Rohan Wealleans and Karl Fritsch
31 October - 24 November 2012
Looking at this exhibition, let’s think about collaboration, that curious method of getting pairs of artists to exhibit together in a manner that is not simply two solo shows juxtaposed or mingled. Ideally it involves showcasing a mutual commonality or else generating a third ‘artist’ that is distinctly separate - a new creative persona.
With Wealleans and Fritsch you’ve got two strong-willed personalities that might possibly create an interesting hybrid without either one dominating. Both have had very successful collaborations with other artists: Wealleans with Francis Upritchard and Fritsch with Gavin Hipkins. And with both being interested in the ornamentation of the body - Fritsch with his rings and Wealleans with his carved paint necklaces (hanging off sculpture) and decorated naked women - it makes good sense to team them up.
Wealleans here presents some of his characteristically bulbous, ganglionlike sculptures - a large, pock-marked protruding wall rectangle with threads of laminated paint prisms - and a similarly festooned freestanding paint and polystyrene creature seated on an acrylic-smeared roll of cardboard. On the walls he has framed gouache works that depict intricate layered webs or nets, with lines of beads woven through. Fritsch’s works on the walls include some rings dangling from pinned up cut out photographs, a form of innovative sculptural collage.
The real surprise is a bookcase with various trays of Fritsch rings on its shelves, and below them, some semi-circular ‘cakes’ of thick rubbery paint - uncarved layers that are part of a process Wealleans normally keeps hidden. It is an interesting pairing to have these solid chunks available for viewing with the delicately airy, finely sliced ‘honey-combed’ Wealleans webs on the walls. In terms of mass one seems to compensate for the other.

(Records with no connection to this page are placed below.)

/-- What a Crocus die keeps of a flow (R343 to R348, R354): the open uplink records, the symbol count of the last header
written or record sent, the last seqId received and the next one sent, the RATE of its stream, and the blocks sent. -/
structure CrkFlow where
  recs : List CrkRec := []
  last : Option Nat := none
  seqIn : Option Nat := none
  seqOut : Nat := 0
  rate : Nat := 0
  blocks : Nat := 0
  deriving DecidableEq, Repr

/-- A burst or preamble freeze in force (R361): the P of its first frozen period, the quiet periods in a row, and its
periods. -/
structure CrkTrig where
  ref : Option Int := none
  quiet : Nat := 0
  periods : Nat := 0
  deriving DecidableEq, Repr

/-- What a symbol's mark reports of a path (R355): its samples written, its saturated parts, the gain at its start, and the
FROZEN bits seen. -/
structure CrkSym where
  samples : Nat := 0
  clips : Nat := 0
  gain : Int := 0
  frozen : Nat := 0
  deriving DecidableEq, Repr

/-- A front-end path (R353 to R364): the number of the last period and its P, the triggers, the attacks of the present
freeze, the analog gain, FCORR and TCORR that the radio unit reported, the symbols whose marks are to come and the last
mark, the correction words to send, the last estimates, the whole-sample shift, the newest output sample, the units it
takes, and the blocks a transmit path has given. -/
structure CrkPath where
  lastP : Option (Int × Int) := none
  burst : Option CrkTrig := none
  pre : Option CrkTrig := none
  preNext : Bool := false
  attacks : Nat := 0
  gain : Nat := 0
  fcorrIn : Int := 0
  tcorrIn : Int := 0
  syms : Tab CrkSym := []
  mark : Option Nat := none
  fcorr : Int := 0
  tcorr : Int := 0
  est : Int := 0
  tau : Int := 0
  shift : Int := 0
  newest : Int := -1
  units : Nat := 1
  blocks : Nat := 0
  word : Option Nat := none
  deriving DecidableEq, Repr

/-- A frame to be sent (R347, R348, R354, R386, R492): its port's lane, its queue, its bytes with the FCS, its sections of a
U-plane symbol (sectionId, first PRB, and the exponent and mantissas of each PRB) or its payload, the TS byte of a FRAME,
and whether it has waited at the head of its queue. -/
structure TxFrame where
  lane : Nat
  queue : Nat
  len : Nat
  secs : List (Nat × Nat × List (Nat × List Nat)) := []
  raw : List Byte := []
  flow : Option Nat := none
  seq : Nat := 0
  ts : Nat := 0
  waited : Bool := false
  deriving DecidableEq, Repr

/-- A fronthaul port's egress (R385 to R389): the cycle and base in force, whether an accepted change has taken effect, the
instant of an armed change, the end of the last frame in units of 1/200 LC tick, its queues, and the last frame sent. -/
structure CrkPort where
  cycle : Nat := 0
  base : Int := 0
  live : Bool := false
  swapAt : Option Int := none
  busy : Nat := 0
  queues : Tab (List TxFrame) := []
  sent : Option TxFrame := none
  deriving DecidableEq, Repr

/-- An event ring's numbering (R497). -/
structure EvtRing where
  seq : Nat := 0
  phase : Bool := true
  deriving DecidableEq, Repr

/-- Where a step is between submission and completion (R272 to R284, R133, R468, R521): it waits, it is placed, it is being
aborted on its clusters, it drains after a fault, or it has completed and its digests are still to come. -/
inductive StepSt where
  | waiting | placed | aborting | draining | ended
  deriving DecidableEq, Repr

/-- A step as the admission unit holds it (R272): what its submission and its image header give, and its place. -/
structure StepRec where
  id : Nat
  part : Nat
  ring : Nat
  /-- The command that submitted it (R491); none for a replay (R528). -/
  cmd : Option Nat
  cmdId : Nat
  cls : Nat
  radio : Bool
  epoch : Nat
  image : Nat
  args : Nat
  publish : Nat
  lbase : Nat
  prov : Option Nat
  width : Nat
  slice : BitVec 32
  rate : Nat
  declared : Nat
  ctxMask : Nat
  entries : List Nat
  codeLen : Nat
  digest : Nat
  form : Bool
  exactReq : Bool
  arith : Nat
  age : Nat
  seqno : Nat
  bypass : Nat := 0
  aborts : Nat := 0
  eligible : Bool := true
  yellow : Bool := false
  cost : Nat := 0
  st : StepSt := .waiting
  /-- Whether it has been placed before, so that its shaper is not charged again (R382). -/
  requeued : Bool := false
  clusters : List Nat := []
  deadline : Option Nat := none
  /-- The deadline as an instant of ART in nanoseconds (R276). -/
  edgeNs : Int := 0
  placedLc : Nat := 0
  exact : Bool := false
  status : Nat := 0
  detail : Nat := 0
  /-- The clusters on which an abort has run (R282), the C of its rank-0 cluster, the NDET events of those clusters, and
  whether the abort counts toward ABORT_DEMOTE (R285, R541). -/
  aborted : List Nat := []
  abortC : Nat := 0
  ndet : Nat := 0
  counts : Bool := true
  /-- Whether a radio step has run past its entry (R254), whether it is a replay (R528), and its number in lock-step
  (R472). -/
  overran : Bool := false
  replay : Bool := false
  lsSeq : Option Nat := none
  /-- INPUT_DIGEST, once complete (R467); whether RESULT_DIGEST and the provenance digest are complete, and what they read
  (R468, R470). -/
  inDigest : List Byte := []
  hashed : Bool := false
  resDigest : List Byte := []
  provDigest : List Byte := []
  deriving DecidableEq, Repr

/-- A time base (R431, R435, R437): its value in units of 2^−40 ns, the rate word in force, the steps and the rate word
that await the next sync word, the rate words written while LOCKED, latest first, and the LC tick of the last rate
write. Its servo state, its rate register and its holdover rate are registers. -/
structure TimeBase where
  val : Int := 0
  rate : Int := 0
  pendStep : Int := 0
  pendRate : Option Int := none
  hist : List Int := []
  rateLc : Nat := 0
  deriving DecidableEq, Repr

/-- The states that a reset moves its domain through (R519). -/
inductive ResetSt where
  | fencing | draining | held | resetting
  deriving DecidableEq, Repr

/-- A reset that has been triggered and has not returned its domain to IDLE (R519): its level, its target, whether it
stops in HELD, its cause, and the LC tick of its trigger. -/
structure ResetRec where
  id : Nat
  level : Nat
  target : Nat
  st : ResetSt := .fencing
  hold : Bool := false
  cause : Nat := 0
  trigLc : Nat := 0
  /-- LC ticks that the domain has spent HELD (R514), and the tick at which it entered HELD. -/
  heldTicks : Nat := 0
  heldFrom : Nat := 0
  /-- The reset that covers its domain and has taken it over (R522), and whether it has missed its time (R523). -/
  under : Option Nat := none
  late : Bool := false
  deriving DecidableEq, Repr

/-- An owner change that waits (R219, R266): its unit, the new owner byte, whether it is a record of a change set, and
whether the wipe of its slice has been asked for. -/
structure OwnerReq where
  die : Nat
  kind : Nat
  unit : Nat
  owner : Nat
  wiping : Bool := false
  deriving DecidableEq, Repr

/-- A cause that has reached a die and starts a wipe of sealed slices (R228): 1 tamper, 2 life-cycle change, 3 owner
change, 4 domain reset. -/
structure WipeReq where
  die : Nat
  cause : Nat
  slices : Nat
  deriving DecidableEq, Repr

/-- A tier-DMA descriptor in progress (R244 to R246): where it lies, its ranges and flags, and the status that its checks
gave it. `stale` marks one whose ring base was written since. -/
structure TierJob where
  at_ : Nat
  src : Nat
  dst : Nat
  len : Nat
  status : Nat
  evt : Bool
  token : Option TokenTarget
  stale : Bool := false
  deriving DecidableEq, Repr

/-- A policer, meter or shaper (R369 to R380), by the key of its first word: 0 a policer, 1 a meter, 2 a shaper; whether
a written configuration awaits the next tick; the configuration in force; its buckets or credit, in 1/256 of a unit. -/
structure Tc where
  kind : Nat
  dirty : Bool := false
  on : Bool := false
  rate1 : Nat := 0
  cap1 : Nat := 0
  rate2 : Nat := 0
  cap2 : Nat := 0
  b1 : Int := 0
  b2 : Int := 0
  deriving DecidableEq, Repr

/-- What holds a unit that its meter marked red (R376): a host ring or a fabric request. -/
inductive HeldBy where
  | ring (r : Nat)
  | fabric (op pkt : Nat)
  deriving DecidableEq, Repr

/-- A unit held red at the head of its queue (R376): its meter on its die, its cost, and once a tick has marked it green
or yellow the mark and the LC of that tick. -/
structure HeldUnit where
  by_ : HeldBy
  meter : Nat
  cost : Nat
  mark : Option (Bool × Nat) := none
  deriving DecidableEq, Repr

/-- A completion slot that has been written and is not yet released (R488, R494). -/
structure CqSlot where
  slot : Nat
  step : Bool
  stamped : Bool := false
  passed : Bool := false
  lc : Nat
  deriving DecidableEq, Repr
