-- ==== Sys2Proof/Machine/TcOps.lean ====
section
/-! DEFINITION. Policers, meters and shapers (R367 to R381): configuration at a tick, buckets and credits, colours, and the
units held red that every tick meters again. A policer, meter or shaper is named by the key of its first word. -/
namespace Sys2Proof.Machine

/-- The word at a register key. -/
def State.keyWord (s : State) (k : Nat) : Word := (s.regs.find k).getD 0

/-- A counter field of a counter word at a key, advanced; it saturates (R371). -/
def State.bumpKey (s : State) (k hi lo : Nat) : State :=
  let w := s.keyWord k
  { s with regs := s.regs.put k (setField w hi lo (satAdd (getField w hi lo) 1 (2 ^ (hi + 1 - lo) - 1))) }

/-- A written configuration comes into force (R371): the rates and sizes of its words. -/
def Tc.install (t : Tc) (w0 w1 : Word) : Tc :=
  let on := if t.kind = 2 then getField w0 31 0 != 0 else if t.kind = 0 then w0.getLsbD 56 else w1.getLsbD 56
  { t with dirty := false, on := on, rate1 := getField w0 31 0, cap1 := getField w0 55 32 * 256,
           rate2 := getField w1 31 0, cap2 := getField w1 55 32 * 256 }

/-- n ticks' increments, capped (R372, R374, R380). -/
def Tc.grow (t : Tc) (n : Nat) : Tc :=
  if !t.on then t
  else { t with b1 := min (t.cap1 : Int) (t.b1 + t.rate1 * n), b2 := min (t.cap2 : Int) (t.b2 + t.rate2 * n) }

/-- Every bucket, and the credit, at its burst size (R371). -/
def Tc.full (t : Tc) : Tc := { t with b1 := t.cap1, b2 := t.cap2 }

/-- The first of several ticks (R371): a written configuration is installed first, then the increment applies; turning on
fills the buckets after it. -/
def Tc.firstTick (t : Tc) (w0 w1 : Word) : Tc :=
  if t.dirty then
    let t' := (t.install w0 w1).grow 1
    if t'.on && !t.on then t'.full else t'
  else t.grow 1

/-- One policer, meter or shaper over n ticks, n at least 1. -/
def State.tcRun (s : State) (k n : Nat) (t : Tc) : Tc := (t.firstTick (s.keyWord k) (s.keyWord (k + 8))).grow (n - 1)

/-- n ticks of every policer, meter and shaper (R369), with no unit held. -/
def State.tcGrow (s : State) (n : Nat) : State :=
  if n = 0 then s else { s with tc := s.tc.map (fun e => (e.1, s.tcRun e.1 n e.2)) }

/-- The configuration words of a unit written: they take effect at the next tick (R371). -/
def State.tcDirty (s : State) (kind k : Nat) : State :=
  let t := s.tc.getD k { kind := kind }
  { s with tc := s.tc.put k { t with dirty := true } }

/-- The policer, meter or shaper at a key; one never configured is off. -/
def State.tcAt (s : State) (k : Nat) : Tc := s.tc.getD k { kind := 0 }

/-- A unit of a length meets a policer (R372): whether it passes. -/
def State.police (s : State) (k len : Nat) : Bool × State :=
  let t := s.tcAt k
  if !t.on then (true, s.bumpKey (k + 8) 31 0)
  else if (len : Int) * 256 ≤ t.b1 then
    (true, ({ s with tc := s.tc.put k { t with b1 := t.b1 - len * 256 } }).bumpKey (k + 8) 31 0)
  else (false, s.bumpKey (k + 8) 63 32)

/-- The colours of a meter (R374). -/
inductive Colour where
  | green | yellow | red
  deriving DecidableEq, Repr

/-- A unit of a length meets a meter (R374): its mark, with the bucket decreases; the counters are its caller's. -/
def State.mark (s : State) (k len : Nat) : Colour × State :=
  let t := s.tcAt k
  let l : Int := len * 256
  if !t.on then (.green, s)
  else if t.b2 < l then (.red, s)
  else if t.b1 < l then (.yellow, { s with tc := s.tc.put k { t with b2 := t.b2 - l } })
  else (.green, { s with tc := s.tc.put k { t with b1 := t.b1 - l, b2 := t.b2 - l } })

/-- A mark counted (R374): GREEN, YELLOW or RED of the meter. -/
def State.countMark (s : State) (k : Nat) (c : Colour) : State :=
  match c with
  | .green => s.bumpKey (k + 0x10) 31 0
  | .yellow => s.bumpKey (k + 0x10) 63 32
  | .red => s.bumpKey (k + 0x18) 31 0

/-- A yellow unit dropped or held for lack of idle capacity (R376). -/
def State.countIdle (s : State) (k : Nat) : State := s.bumpKey (k + 0x18) 63 32

/-- A unit marked for the first time at a meter. -/
def State.meet (s : State) (k len : Nat) : Colour × State :=
  let r := s.mark k len
  (r.1, r.2.countMark k r.1)

/-- The held units metered again at tick n (R376): one that is not red any more keeps its mark and the tick's LC; a red
one is not counted again. -/
def State.remeter (s : State) (n : Nat) : List HeldUnit → State
  | [] => s
  | h :: t =>
    let s := match h.mark with
      | some _ => { s with held := s.held ++ [h] }
      | none =>
        let r := s.mark h.meter h.cost
        match r.1 with
        | .red => { r.2 with held := r.2.held ++ [h] }
        | c =>
          let s := r.2.countMark h.meter c
          { s with held := s.held ++ [{ h with mark := some (c == .yellow, 250 * n) }] }
    State.remeter s n t

/-- Ticks from + 1 to from + n pass while units are held: each is metered again at each tick until none is red. -/
def State.tcHeld (s : State) (from_ : Nat) : Nat → State
  | 0 => s
  | n + 1 =>
    if s.held.all (fun h => h.mark.isSome) then s.tcGrow (n + 1)
    else
      let s := s.tcGrow 1
      State.tcHeld (({ s with held := [] }).remeter (from_ + 1) s.held) (from_ + 1) n

/-- The ticks from one LC tick to another pass (R369). -/
def State.tcTo (s : State) (lc : Nat) : State := s.tcHeld (s.lc / 250) (lc / 250 - s.lc / 250)

/-- Whether a shaper's head unit of a cost is eligible (R380). -/
def State.shapeOk (s : State) (k cost : Nat) : Bool :=
  let t := s.tcAt k
  !t.on || decide (min (cost * 256 : Int) (t.cap1 : Int) ≤ t.b1)

/-- A unit of a cost sent through a shaper: its credit falls and may go negative (R380). -/
def State.shapeSend (s : State) (k cost : Nat) : State :=
  let t := s.tcAt k
  if !t.on then s else { s with tc := s.tc.put k { t with b1 := t.b1 - cost * 256 } }

/-- The tick at which a shaper's credit first reaches what its head of a cost needs (R381). -/
def State.shapeTick (s : State) (k cost : Nat) : Nat :=
  let t := s.tcAt k
  let need : Int := min (cost * 256 : Int) (t.cap1 : Int)
  if !t.on || need ≤ t.b1 then s.lc / 250
  else s.lc / 250 + ((need - t.b1 + t.rate1 - 1) / t.rate1).toNat

/-- An MSI-X message that waited for its microsecond to end (R496), sent when it is due. -/
def State.flushMsix (s : State) (t : Nat) : State :=
  s.rings.foldl (fun s e =>
    match e.2.msixDue with
    | none => s
    | some due =>
      if due ≤ t then
        let fn := s.fld R.prmRingCfg 31 [e.1] 13 8
        let s := { s with rings := s.rings.put e.1 { e.2 with msixDue := none, msixLc := some due } }
        s.sendMsix fn (s.fld R.prmRingVec 31 [e.1] 10 0)
      else s) s

end Sys2Proof.Machine
end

Fritsch‘s presence seems comparatively understated here, though his rings (really sculpture for the fingers) provide a lot of pleasure and amusement for careful and determined looking. Like Wealleans with painting (and indeed sculpture) he has reinvented how audiences can look at his genre - jewellery. What a ring can be has been forever changed, though with some of these particularly raw items the mind haemorrhages trying to envisage them on a person’s hand, they dominate so. The whole fist, moving arm and clothed torso would become sculpture too. They have such personality they take over.